Куда ни глянь — кругом вода, сбившиеся в островки водоросли, уходящая вдаль гладь озера, где-то на горизонте сливающаяся с землей.
Он с трудом различал деревья на противоположном берегу, утопающие в зелени хатки, еще дальше — склоны холмов, синеющие виноградниками. Это
А позади? Там осталась деревня Больфш, откуда он бежал. Миклош в сердцах выругался и стал вспоминать.
…Совсем недавно, часа три, а то и два назад, сидел он за столом во-он в том белом домишке, который хорошо отсюда видать, настолько хорошо, что он мысленно представил себе надпись над входом «Bor es s"or es palinka kime r'ese» («Вино, пиво и водка в разлив»).
Это корчма «У доброго Йозефа». Сидел он там, пил вино и глядел, как деревенские парни отплясывают чардаш. Настоящий чардаш, шумный, неистовый — тот, что каждый танцует со своей милой.
Он снова выругался, сплюнул в воду и опять погрузился в воспоминания. Сам он не танцевал, а только смотрел, как пляшет с его Этелькой Шаваню.
Миклош резко ударил веслом по воде.
С его-то Этелькой! А Этелька? Она хохотала, кружась в танце, смеясь, рассказывала что-то Шаваню и вовсе не замечала его, Миклоша, хмуро сидевшего за столом. Вот чертовка!
После Шаваню с Этелькой танцевал Ийеш. Чертовка этакая! Его сменил Дьёрёк. Чертовка, как есть чертовка!
Тут кто хочешь взбесился бы!
В злобе Миклош Фехер снова ударил веслом по воде.
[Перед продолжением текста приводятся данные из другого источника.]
-- ==== Sys2Proof/Machine/Ports.lean ====
section
/-!
DEFINITION. Optical ports and lanes: octet and port configuration, link states, the ladder, FEC events and the
equaliser loop (chapter 05), with the end of an Ainum session that a link's loss brings (R390, R401).
-/
namespace Sys2Proof.Machine

-- Lane events (R149).

def aEvtLanes (g j : Nat) : Nat := aLan g (0x80 + 4 * j)

/-- The LAN source of event j follows EVT_LANES_j (R149). -/
def laneLine (s : State) (g j : Nat) : State := setLine s (0x300 + 8 * g + j) (reg s (aEvtLanes g j) != 0)

/-- Event j of lane l becomes pending. DEDUCED (log 28). -/
def laneEvent (s : State) (l j : Nat) : State := laneLine (setBit s (aEvtLanes (l / 32) j) (l % 32) true) (l / 32) j

/-- A bit of LAN.ERR sets, with the group's configuration source (R132). -/
def lanErr (s : State) (l bit : Nat) : State := laneEvent (setBit s (aLan (l / 32) 0x40) bit true) l 6

/-- The head lane of the port that holds a lane (R130, R131). -/
def portOf (s : State) (l : Nat) : Nat :=
  ((List.range 8).find? fun k => match portLanes s (l - k) with
    | some n => decide (k ≤ l ∧ l - k + n > l ∧ (l - k) / 8 = l / 8)
    | none => false).elim l (l - ·)

/-- The enabled lanes: those whose PORT_CFG is listed with EN = 1 (its reset value has EN = 0). -/
def enabledLanes (s : State) : List Nat :=
  s.regs.filterMap fun x =>
    let d := x.1 - 0x1000000
    let o := d % 0x40000
    if 0x1000000 ≤ x.1 ∧ x.1 < 0x1900000 ∧ 0x1000 ≤ o ∧ o < 0x3000 ∧ o % 0x100 = 0 ∧ x.2.getLsbD 31 then
      some (d / 0x40000 * 32 + (o - 0x1000) / 0x100)
    else none

/-- The enabled ports. -/
def enabledPorts (s : State) : List Nat := (enabledLanes s).filter fun l => (portLanes s l).isSome

-- Port settings and flags (R139, R143).

def portRateCfg (s : State) (l : Nat) : Nat := regF s (aPortCfg l) 30 29
/-- The port is a ladder port. -/
def isLadder (s : State) (l : Nat) : Bool := portRateCfg s l == 0
def ainumEn (s : State) (l : Nat) : Bool := regBit s (aPortCfg l) 28

/-- A combination that Table LAN-2 marks reserved. -/
def modeReserved (s : State) (l : Nat) : Bool :=
  portRateCfg s l == 3 || (portRateCfg s l == 2 && portLanes s l == some 2)

/-- Light reaches a laser input from one of its two shares (R3, R31, R150, R154). -/
def shareLit (s : State) (bay ch : Nat) : Bool :=
  match s.bays.find? (·.1 == bay) with
  | some (_, b) => mapGet 0 b.target ch != 0 && !(reg64 s (aBay bay 0x38)).testBit ch
  | none => false
def inputLit (s : State) (g i : Nat) : Bool :=
  let h := g / 4
  let n := 8 * (g % 4) + i
  shareLit s h n || shareLit s ((h + 1) % 9) (32 + n)

/-- Every laser input of a port carries light. -/
def portLit (s : State) (l : Nat) : Bool :=
  (List.range ((portLanes s l).getD 0)).all fun k => inputLit s (l / 32) ((l + k) % 32 / 4)

/-- The lanes of a port transmit at 106.25 GBd (R133, R139). -/
def portFull (s : State) (l : Nat) : Bool :=
  let st := portState s l
  st != 0 && (portRateCfg s l == 1 || (isLadder s l && (st == 4 || rateNow s l == 2 || (getPort s l).full)))

/-- BRINGUP and TEST of a port, and TXCLK_FULL of its group, follow its state (R143, Table LAN-3). -/
def portFlags (s : State) (l : Nat) : State :=
  let st := portState s l
  let up := isLadder s l && (st == 2 || st == 4 || (st == 3 && !(getPort s l).finished))
  let s := setBit s (aPortState l) 20 up
  let s := setBit s (aPortState l) 19 ((portLanes s l).isSome && regF s (aPortCfg l) 27 26 != 0)
  setBit s (aLan (l / 32) 0x44) 0 ((headLanes s (l / 32)).any (portFull s))

-- Ainum sessions, as far as links end them (R390, R401).

def noAin : AinPort :=
  { pend := [], recent := [], idles := [], myNonce := none, peerNonce := none, txCtr := 0, rxCtr := none, linkKey := none, fails := [],
    exch := 0, t1 := none }
def getAin (s : State) (l : Nat) : AinPort := mapGet noAin s.ainum.ports l
def setAin (s : State) (l : Nat) (x : AinPort) : State :=
  { s with ainum := { s.ainum with ports := mapPut noAin s.ainum.ports l x } }
def aAinPort (l o : Nat) : Nat := aAin (0x10000 + 0x40 * l + o)

def ainPeer (s : State) (l : Nat) : Bool := regBit s (aPortState l) 25

/-- The session of a port ends (R390): AINUM_PEER clears; a peer that was found is lost, with source 0xB00. DEDUCED (log 29). -/
def endSession (s : State) (l : Nat) : State :=
  let x := getAin s l
  let had := ainPeer s l
  let s := setAin s l { x with peerNonce := none, txCtr := 0, rxCtr := none, linkKey := none, fails := [], t1 := none }
  let s := setF (setBit s (aPortState l) 25 false) (aAinPort l 4) 31 29 0
  whenB had (raise · 0xB00) s

/-- GO is done once its token has been sent wherever it is to go: BUSY clears with source 0xB04 (Table AIN-5). -/
def goSent (s : State) (l : Nat) : State :=
  let left := s.ainum.goLeft.filter (· != l)
  let s := { s with ainum := { s.ainum with goLeft := left } }
  if left.isEmpty && regBit s (aAin 0x34) 30 then raise (setBit s (aAin 0x34) 30 false) 0xB04 else s

/-- A link that ends takes its Ainum messages and session with it (R390, R401). -/
def ainumDown (s : State) (l : Nat) : State :=
  let s := endSession s l
  let s := setAin s l { getAin s l with pend := [], recent := [], idles := [] }
  goSent s l

-- Link states (R136, R141, R143).

/-- BRINGUP.LADDER sets once BRINGUP.CART is 1 and no enabled ladder port is unfinished (R141). -/
def ladderDone (s : State) : State :=
  if bringup s 9 && (enabledPorts s).all (fun l => !isLadder s l || (getPort s l).finished) then setBringup s 10 else s

/-- A port enters a state at a RATE_NOW, with its alignment bits: event 0 where it enters or leaves UP or UP_LADDER, and what
ends with the link (R341, R390); the fixed latencies follow the rate (R356). DEDUCED (log 26). -/
def enterState (s : State) (l st rate : Nat) (aligned : Bool) : State :=
  let before := carries s l
  let s := setF (setF s (aPortState l) 31 28 st) (aPortState l) 27 26 (if aligned then 3 else 0)
  let s := setF s (aPortState l) 22 21 rate
  let s := setLatency s l ((portLanes s l).getD 0) (if st = 4 then 2 else rate)
  let after := carries s l
  let s := whenB (before != after) (laneEvent · l 0) s
  let s := if before && !after then ainumDown (clearPauses s l) l else s
  portFlags s l

/-- Change what a port holds beside its registers. -/
def modPort (s : State) (l : Nat) (f : PortSt → PortSt) : State := setPort s l (f (getPort s l))

/-- The port enters UP or UP_LADDER at its rate (R139, R143): RECOVERY where it comes from a fault. -/
def enterUp (s : State) (l : Nat) : State :=
  let full := portRateCfg s l == 1 || (isLadder s l && (getPort s l).full)
  let rec_ := (getPort s l).fromFault
  let s := modPort s l fun x => { x with fromFault := false, finished := x.finished || (isLadder s l && full) }
  let s := setF s (aPortState l) 24 23 0
  let s := whenB rec_ (setBit · (aPortState l) 18 true) s
  enterState s l (if isLadder s l && !full then 3 else 5) (if full then 2 else 1) true

/-- The frames still arriving on a port end there: `f` says what becomes of one still in the ingress hold; the rest turn bad
under R286. DEDUCED (log 27). -/
def cutArriving (s : State) (l : Nat) (f : State → Packet → State) : State :=
  let mine := s.pipes.arriving.filter (·.port == l)
  let s := { s with pipes := { s.pipes with arriving := s.pipes.arriving.filter (·.port != l) } }
  forEach mine (fun s a =>
    let s := settleLength s a.id a.got.length
    match (mapGet [] s.pipes.hold (l / 32)).find? (·.id == a.id) with
    | some p => f { s with pipes := { s.pipes with hold := mapMod [] s.pipes.hold (l / 32) fun q => q.filter (·.id != a.id) } } p
    | none => badFrame s a.id 0x23) s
Нет, зря он так раскипятился. Надо было вот как: вытащить нож, всадить его: раз! — в Шаваню, раз! — в Ийеша, раз! — в Дьёрёка и сказать им: «Jo ej szakat kiuanok» (желаю доброй ночи), да разве Этельку этим проймешь, из-за нее вон сколько драк уже было!
Лучше он накажет ее по-другому: возьмет да утопится.
«Ха-ха!» — рассмеялась летавшая над озером чайка.
— Цыц, дура! — гаркнул Фехер и снова погрузился в свои мысли.
У всех еще на памяти, как утопился Эздёкар, его друг, тоже из-за девчонки. Через полгода рыбаки вытащили его неводом на другом конце озера. Он весь был в водорослях, без глаз, зеленый, полуразложившийся.
Увидела таким его девчонка, грохнулась в обморок, да с тех пор и осталась дурочкой.
Нет, лучше всего утопиться. Очень просто. Вот сейчас он прыгнет, хлебнет воды, нырнет поглубже — и все. Никто ничего и не узнает.
Рыбак Дьёрдь удивится: дескать, долго Миклоша нет. Возьмет лодку, кликнет рыбаков, и они отправятся на поиски. Найдут пустую лодку и перекрестятся.
— Да где же Миклош-то?
— Черт его, что ли, забрал?
— С таким черт, глядишь, не сладит, — примутся рассуждать рыбаки.
— Утонул он, — скажет Дьёрдь. Самый старый из них, он первым снимет шляпу и начнет причитать: «Отче наш, иже еси на небесех…»
Помолившись за его душу, рыбаки станут припоминать:
— Девчонка у него вроде была.
— Как же, была, — подтвердит старый Дьёрдь. — Этелька из Больфша.
Повернут они к берегу, и кто-нибудь помчит в деревню. Миклош Фехер утопился! От двора ко двору будут передавать эту весть по всей деревне, пока не дойдет она до Этельки. Может, она все еще будет плясать в корчме.
А потом?
Миклош Фехер глубоко вздохнул и представил себе, что произойдет дальше. Вдруг Этелька тоже наложит на себя руки или сойдет с ума?